Records for the task:
/-- A transition or a wake is in progress. -/
def State.sleepBusy (s : State) : Bool :=
  s.pw.sleep = .toDoze || s.pw.sleep = .toStandby || s.pw.sleep = .waking

/-- Tracks stop, rings go off after the current cycle, engines halt (R102, R104). -/
def State.quietDown (s : State) : State :=
  let s := (List.range 16).foldl (fun s t =>
    if s.trkS t 1 = 2 then (s.setTrack t { s.track t with snap := [], data := none, late := false, push := [] }).setTrkS t 1 3
    else s) s
  let s := (List.range 4).foldl (fun s n => if s.perState n ≠ 0 then s.perOff n else s) s
  (List.range 32).foldl (fun s e =>
    if s.coreState e = 1 then
      (s.haltPending e 6).setEngine e { (s.haltPending e 6).engine e with haltWhy := 6 } else s) s

/-- Engines that run now, as a mask. -/
def State.runningEngines (s : State) : Nat :=
  (List.range 32).foldl (fun m e => if s.coreState e = 1 then m + 2 ^ e else m) 0

/-- A bank goes to its Doze state (R461): one that stays in RETENTION is tagged again (R462). -/
def State.bankDoze (s : State) (b : Nat) : State :=
  let t := fieldOf (s.n (bankIdx b) (1 + b % 8)) 2 2
  if s.inSwitch b && s.n 0x2200 1 = 1 then s
  else if t = 1 && s.bankState b = 1 && !s.changing b then s.bankRetain b
  else s.bankGo b t

/-- Doze entry (R102). -/
def State.dozeEnter (s : State) : State :=
  let run := s.runningEngines
  let s := ((s.enter 2).hold 1).cnt 0x2000 4
  let s := (s.quietDown.wr 0x2008 1 2)
  let s := (List.range 96).foldl (fun s b => s.bankDoze b) s
  { s with pw := { s.pw with sleep := .toDoze, wakeLatched := none, dozeEngines := run } }

/-- Standby request (R104): EDGE of the capture inputs is taken as it stands. -/
def State.standbyEnter (s : State) : State :=
  let edges := (List.range 4).foldl (fun m k => m + fieldOf (s.n (0x2150 + k) 1) 2 2 * 4 ^ k) 0
  let s := ((s.enter 3).hold 1).quietDown.wr 0x2008 1 3
  { s with pw := { s.pw with sleep := .toStandby, wakeLatched := none, standbyEdges := edges } }

/-- A Standby request that R101 refuses for its wake ports. -/
def State.wakePortsBad (s : State) : Bool :=
  2 < ((List.range 12).filter (fun p => s.bit 0x2008 3 p)).length || 256 ≤ s.n 0x2008 3

/-- A write of SLEEP_REQUEST (R100, R101): 1 wakes from Doze. -/
def State.sleepRequest (s : State) (v : Nat) : State :=
  if v = 1 then
    match s.pw.sleep with
    | .doze => { s with pw := { s.pw with sleep := .waking, wakeLatched := some 0xFE } }.wr 0x2008 1 1
    | .toDoze => { s with pw := { s.pw with wakeLatched := some (s.pw.wakeLatched.getD 0xFE) } }
    | _ => s
  else if s.dev = 0 || s.dev = 3 || s.dev = 5 || s.sleepBusy || (v = 3 && s.wakePortsBad) then s.sleepRefused
  else if v = 3 then s.standbyEnter
  else if s.dev = 1 then s.dozeEnter
  else s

Task goal: Copy from the entries above each line in which the string "none" can be found.

Output of the task:
    if s.trkS t 1 = 2 then (s.setTrack t { s.track t with snap := [], data := none, late := false, push := [] }).setTrkS t 1 3
  { s with pw := { s.pw with sleep := .toDoze, wakeLatched := none, dozeEngines := run } }
  { s with pw := { s.pw with sleep := .toStandby, wakeLatched := none, standbyEdges := edges } }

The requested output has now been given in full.